Representative immunofluorescence images performed with an antihuman VAPB polyclonal antibody in Hela cell lines. (a) VAPB (green) and nuclei (blue) in HeLa cells transfected with VAPB-Wt (left) and VAPB-P56S (right). Magnification is the same in both pictures (scale bar: 15 µm). The image shows VAPB aggregates and ER disorganization in VAPB-P56S-transfected HeLa cells caused by VAPB misfolding. (b) FCAs performed with an antihuman VAPB monoclonal antibody. The data, expressed as medium intensities of fluorescence (MFIs), show a statistically significant reduction of fluorescence signals in VAPB-P56S-transfected HeLa cells compared to in VAPB-Wt-transfected HeLa cells. (c) Representative western blot analysis showing the expression of GRP78, p62, and LC3 proteins and ubiquitin protein in VAPB-Wt- and VAPB-P56S-transfected cells. β-tubulin was used as a loading control. For each analysis, around 15 µg of protein were loaded. All western blot experiments were performed in triplicate. (d) Quantification of band intensities normalized with a β-tubulin value depicted in (c). Densitometry analysis was performed using the software ImageJ. Data are from one representative experiment out of three. *** p < 0.0005.

Figure 3

Representative confocal monochromatic nucleus (a,d,g), VAPB (b,e,h), and merge (c,f,i) images of immunofluorescence performed with an antihuman VAPB polyclonal antibody in PBMCs of HCs, PD patients, and sALS patients. VAPB is represented in green, and the nuclei are in blue. (i) The merge image shows the presence of VAPB ER-aggregates in sALS patients that is clearly different from those obtained in PD patients (f) and HCs (c). The arrows indicate VAPB ER-aggregates. Scale bars: 20 µm. Each sample were analyzed in 20 fields. For each subject, the number of lymphocytes showing VAPB aggregates was divided by the original total number of isolated cells (2 × 10⁴).

Figure 4

(a) Representative immunofluorescence image of primary skin fibroblasts performed with an antihuman VAPB polyclonal antibody. VAPB (green) and nuclei (blue) in fibroblasts were isolated from HCs (left) and sALS patients (right). The sALS patient fibroblasts staining showed globular accumulations of VAPB (indicated by arrows) compared to the control. (b) Image showing single staining of VAPB (green) (left), GRP78 (red) (middle), and merge (right). The merge evidenced the colocalization of GRP-78 with the VAPB accumulations (indicated by arrows) representing the ER distribution. Scale bars: 15 µm.

Figure 5

FCAs performed with a monoclonal antibody against VAPB. The graph shows a statistically significant decreased level of VAPB fluorescence detection in sALS patients compared to in PD patients and HCs. On the contrary, VAPB fluorescence signals in HCs and PD patients did not present significant differences.
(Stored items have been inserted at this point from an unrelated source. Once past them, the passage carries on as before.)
-- ==== Sys2Proof/Machine/Life.lean ====
section
/-! DEFINITION. How jobs, queues, functions and allotments come to an end: abort (R53, R54), quiesce (R70),
destruction and orphaning (R71, R113), and the full reset (R449, R463). -/
namespace Sys2Proof.Machine
open Sys2Proof

/-! ## Jobs -/

/-- A job that waits on an open stateful reservation (R54). -/
def onReservation (j : Job) : Bool := j.waits.any fun w => match w with
  | .reservation _ => true
  | _ => false

/-- A class of unit that has residences. -/
def hasResidences (u : Nat) : Bool := decide (u < 4) || decide (10 ≤ u)

/-- The key of a plot or operand set. -/
def plotKey (u r : Nat) : Nat := 8 * u + r

/-- Replaces one residence of a unit. -/
def setResidence (s : State) (u r : Nat) (v : Residence) : State :=
  setUnit s u { unitAt s u with residences := (unitAt s u).residences.set r v }

/-- One residence of a unit. -/
def residenceAt (s : State) (u r : Nat) : Residence := (unitAt s u).residences.getD r Residence.idle

/-- Gives a job's residence back; it is zeroed in the next tick before any other placement (R48). -/
def freeResidence (s : State) (j : Job) : State :=
  match j.place with
  | some (u, r) =>
    setResidence s u r { residenceAt s u r with job := none, lastUse := none, zeroAt := some (now s + 1) }
  | none => s

/-- Withdraws a job's posted draws from the Fountain (R316). -/
def dropDraws (s : State) (k : Nat) : State :=
  { s with fountain.queue := KMap.mapAll s.fountain.queue fun _ l => l.filter fun d => decide (d.job ≠ some k) }

/-- A resident index kept for a job that created nothing in it is free again. -/
def dropKeptResident (s : State) (n : Nat) : State :=
  if (KMap.get? s.ice.residents n).any (fun v => v.live) = true then s
  else { s with ice.residents := KMap.drop s.ice.residents n }

/-- A state slot or a curve index kept for a job that created nothing in it is free again (R202, R296). -/
def dropHeld (s : State) (opcode n : Nat) : State :=
  if opcode = 0x2106 then
    { s with ice.stateSlots := KMap.keep s.ice.stateSlots fun i v => decide (i ≠ n) || decide (v.keyh ≠ 0) }
  else { s with curves := KMap.keep s.curves fun i v => decide (i ≠ n) || v.live }

/-- Applies an operation to a number that may be absent. -/
def withSome (s : State) (o : Option Nat) (f : State → Nat → State) : State :=
  match o with
  | some n => f s n
  | none => s

/-- The record of a NOTARISE that has not been assembled goes with its job (R422). -/
def dropStatement (s : State) (j : Job) : State :=
  if j.entry.opcode.toNat = 0x3801 then
    { s with journal.pending := s.journal.pending.filter fun r => !j.waits.contains (.record r.id) }
  else s

/-- The reads of a job that are in flight are answered by the isolation wrapper: what returns is discarded, and each keeps
its tag until then (R53 step 2, R63). -/
def answerReads (s : State) (k : Nat) : State :=
  modAllot s (keyAllot k) fun a => { a with
    reads := a.reads.map fun r => if r.data && decide (r.owner = k) then { r with answered := true } else r }

/-- Gives back what a job holds for a key, a resident key, a state slot or a curve that it has not made live (R141, R185,
R202). -/
def giveBack (s : State) (j : Job) : State :=
  let s := withSome s j.slot releaseReserved
  let s := withSome s j.resident dropKeptResident
  withSome s j.held fun s n => dropHeld s j.entry.opcode.toNat n

/-- Clears what a job holds in the engines: residence, eviction block, slice body, draws, reserved slot, and its reads,
whose tags stay with the allotment (R53 steps 1 to 3). -/
def releaseEngines (s : State) (k : Nat) (j : Job) : State :=
  let s := giveBack (dropStatement (dropDraws (freeResidence (answerReads s k) j) k) j) j
  { s with
    evicted := KMap.drop s.evicted k,
    units := s.units.map fun u => { u with evictions := u.evictions.filter fun e => decide (e.job ≠ k) },
    bodies := s.bodies.map fun b => if b.active && decide (b.job = k) then Body.idle else b }

/-- Ends a job with a failing status; its residence and draws are given back. -/
def endJob (s : State) (k : Nat) (st : Status) : State :=
  match KMap.get? s.jobs k with
  | some j => modJob (releaseEngines s k j) k fun j => { failJob (now s) st j with place := none, slot := none, resident := none, held := none }
  | none => s

/-- A finished job's context leaves the lanes, but for a digest context that it wrote back (R290, R293). -/
def leaveLanes (s : State) (k : Nat) : State :=
  match KMap.get? s.jobs k with
  | some j =>
    if namesContext j && isSuccess j.status && (KMap.get? s.digests (ctxKey (keyAllot k) (ctxNumber j))).isSome then s
    else { s with units := s.units.map fun v => { v with lanes := v.lanes.map fun l => l.filter fun c => decide (c ≠ laneCtx k j) } }
  | none => s

/-- A fetched job leaves the device: its entry is host software's again (R74, R80). -/
def removeJob (s : State) (k : Nat) : State :=
  let s := leaveLanes s k
  let s := answerReads { s with jobs := KMap.drop s.jobs k } k
  let s := modQueue s (keyAllot k) (keyQueue k) fun q => { q with inflight := q.inflight.filter (· ≠ keyIndex k) }
  modAllot s (keyAllot k) fun a => { a with inflight := a.inflight - 1 }

/-- The bays of a destroyed allotment still run decoys, and what it held is not yet another's (R32, R113). -/
def isGhost (s : State) (a : Nat) : Bool := s.sched.ghosts.any fun g => decide (g.1 = a)

/-- Aborts one fetched job: at once, or when its open reservation ends (R53, R54). A further ABORT of a job that is being
aborted leaves the first one's bound as it is (R119). The admin command executing runs to its end; a quiesce or a link
reset takes its completion (R70, R107). (DEDUCED, log entry 107) A slice that runs in the tick of the ABORT ends with its results
discarded; whether SLICES and END_TICK of the ST_ABORTED completion count it the spec does not say, and the model does not
count it. (DESIGN CHOICE, log entry 111) -/
def abortJob (discard : Bool) (s : State) (k : Nat) : State :=
  match KMap.get? s.jobs k with
  | none => s
  | some j =>
    if onReservation j then
      modJob s k fun j =>
        { j with aborted := true, discard := j.discard || discard, decidedAt := if j.aborted then j.decidedAt else now s }
    else if s.regs.admJob = some k then modJob s k fun j => { j with discard := true }
    else
      if discard then removeJob (releaseEngines s k j) k
      else modJob (endJob s k .aborted) k fun j => { j with aborted := true }

/-- The fetched jobs of an allotment, in fetch order of the keys. -/
def jobsOf (s : State) (a : Nat) : List Nat := (s.jobs.map Prod.fst).filter fun k => decide (keyAllot k = a)

/-- The fetched jobs of a queue. -/
def jobsOfQueue (s : State) (a q : Nat) : List Nat := (jobsOf s a).filter fun k => decide (keyQueue k = q)

/-- Aborts a list of jobs. -/
def abortJobs (discard : Bool) (s : State) (ks : List Nat) : State := ks.foldl (abortJob discard) s

/-- The isolation wrapper answers an outstanding descriptor read of a queue: its tag stays held (R53 step 2). -/
def dropDescriptorRead (s : State) (a q : Nat) : State :=
  match KMap.get? s.queues (queueKey a q) with
  | some v =>
    if v.reading then
      modAllot (modQueue s a q fun v => { v with reading := false, stop := some .notOwned }) a fun x =>
        { x with reads := x.reads.map fun r => if !r.data && decide (r.owner = q) then { r with answered := true } else r }
    else modQueue s a q fun v => { v with awaiting := false, stop := some .notOwned }
  | none => s

/-- Aborts a queue (R53). -/
def abortQueue (s : State) (a q : Nat) : State :=
  dropDescriptorRead (abortJobs false s (jobsOfQueue s a q)) a q

/-- Aborts every queue of an allotment. -/
def abortAllotment (s : State) (a : Nat) : State :=
  (queuesOf s a).foldl (fun s k => dropDescriptorRead s a (k % 8)) (abortJobs false s (jobsOf s a))

/-! ## Quiesce of a function (R70) -/

/-- A queue as a quiesce leaves it: scan at 0, nothing in flight but jobs that wait, no moderation. -/
def Queue.quiesced (q : Queue) : Queue :=
  { q with
    scan := 0, inflight := [], stop := some .notOwned, awaiting := false, reading := false, rang := none,
    bell := none, pendCount := 0, pendSince := 0, pendTick := 0, pendNew := 0 }

/-- Quiesces one allotment. -/
def quiesceAllotment (s : State) (a : Nat) : State :=
  let s := (queuesOf s a).foldl (fun s k => dropDescriptorRead s a (k % 8)) s
  let s := abortJobs true s (jobsOf s a)
  let s := { s with
    queues := KMap.mapAll s.queues fun k q => if k / 8 = a then q.quiesced else q,
    digests := KMap.keep s.digests fun k _ => decide (k / 256 ≠ a) }
  modAllot s a fun v => { v with quiesced := true, channelKey := none }

/-- The allotments bound to a function. -/
def boundTo (s : State) (f : Nat) : List Nat :=
  (s.allots.filter fun p => decide (p.2.func = some f)).map Prod.fst

/-- Quiesces every allotment bound to a function. -/
def quiesceFunc (s : State) (f : Nat) : State := (boundTo s f).foldl quiesceAllotment s

/-- The function's allotments may fetch again. -/
def resumeFunc (s : State) (f : Nat) : State :=
  (boundTo s f).foldl (fun s a => modAllot s a fun v => { v with quiesced := false }) s

/-! ## Destruction (R71, R113) -/

/-- Frees every queue of an allotment. -/
def dropQueues (s : State) (a : Nat) : State := { s with queues := KMap.keep s.queues fun k _ => decide (k / 8 ≠ a) }

/-- The fetch turns of a destroyed allotment stand unused to the end of the epoch: its dedicated turn, and its place in
the shared rotation, which keeps its length (R32, R51). (DEDUCED, log entry 25) -/
def vacateTurns (s : State) (a : Nat) : State :=
  { s with
    sched.freedTurns := (s.sched.dedicated.filter fun p => decide (p.2 = a)).foldl (fun l p => insertNat p.1 l) s.sched.freedTurns,
    sched.rotation := s.sched.rotation.map fun x => if x = a then 4096 else x }

/-- Posts the KEY_EVENT records of every slot key of an allotment; answers their numbers. -/
def postDestroyed (s : State) (a holder : Nat) : State × List Nat :=
  (liveKeys s a).foldl (fun (p : State × List Nat) kv =>
    let q := postKeyEvent p.1 holder 3 kv.1 kv.2 0
    (q.1, p.2 ++ [q.2])) (s, [])

/-- The queues of an allotment are being freed: no doorbell restarts them. -/
def closeQueues (s : State) (a : Nat) : State :=
  { s with queues := KMap.mapAll s.queues fun k q => if k / 8 = a then { q with closing := true } else q }

/-- Starts the destruction of an allotment: abort, queues, records (R113 steps 1 to 3). -/
def beginDestroy (s : State) (a holder : Nat) : State :=
  let s := abortAllotment s a
  let p := postDestroyed (closeQueues s a) a holder
  modAllot p.1 a fun v => { v with destroying := true, destroyRecords := p.2 }

/-- Every job of the allotment has ended and every record is durable. -/
def destroyReady (s : State) (a : Nat) : Bool :=
  decide (jobsOf s a = []) && ((KMap.get? s.allots a).any fun v => v.destroying && decide (v.destroyRecords = []))

/-- The residences an allotment holds are zeroed. Who holds a residence changes at an epoch boundary only (R32): until
then no job is placed in them. -/
def clearHolder (s : State) (a : Nat) : State :=
  { s with units := s.units.map fun u => { u with
      residences := u.residences.map fun r =>
        if r.holder = some a then { r with job := none, lastUse := none, zeroAt := some (now s + 1) } else r } }

/-- Ends the destruction: everything of the allotment is zeroised and its number is free; its leased bays run
decoys until the epoch R39 gives (R113 steps 4 and 5). -/
def finishDestroy (s : State) (a : Nat) : State :=
  match KMap.get? s.allots a with
  | none => s
  | some v =>
    let s := (jobsOf s a).foldl (fun s k => removeJob (match KMap.get? s.jobs k with
      | some j => releaseEngines s k j
      | none => s) k) s
    let s := vacateTurns (dropQueues (clearHolder s a) a) a
    let own := fun (k : Nat) => decide (k / 64 ≠ a)
    let s := (postImageChange s a).1
    { s with
      allots := KMap.drop s.allots a,
      ice.keys := KMap.keep s.ice.keys fun k _ => own k,
      ice.gens := KMap.keep s.ice.gens fun k _ => own k,
      ice.residents := KMap.keep s.ice.residents fun k _ => own k,
      ice.residentGens := KMap.keep s.ice.residentGens fun k _ => own k,
      ice.stateSlots := KMap.keep s.ice.stateSlots fun k _ => decide (k / 8 ≠ a),
      digests := KMap.keep s.digests fun k _ => decide (k / 256 ≠ a),
      curves := KMap.keep s.curves fun k _ => decide (k / 8 ≠ a),
      kept := KMap.keep s.kept fun k _ => decide (k / 8 ≠ a),
      swm := KMap.keep s.swm fun k _ => decide (k ≠ a),
      sched.ghosts := s.sched.ghosts ++ [(a, effectEpoch (now s), v.lease)] }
The data are expressed as MFIs in all patients and controls analyzed. * p < 0.05; ** p < 0.005.

Figure 6

VAPB mRNA expression in PBMCs from HCs (n = 24) and ALS (n = 24) patients. mRNA levels were quantified by real-time PCR. mRNA values are normalized by that of GAPDH. Values represent mean ± SD. Each sample was examined in triplicate. VAPB mRNA levels of sALS patients were not significantly different from those detected in HCs.

Figure 7

(a) Representative western blot data from one HC and two PD- and two sALS-affected patients. The image shows the overexpression of ubiquitin and HSP90 in sALS and PD patients compared to in the HCs. For each analysis, around 15 µg of protein were loaded. β-tubulin was used as a loading control. (b) Quantification of band intensities normalized with a β-tubulin value depicted in (a). Densitometry analysis was performed using the software Image. All western blot experiments were performed in triplicate. *** p < 0.0005.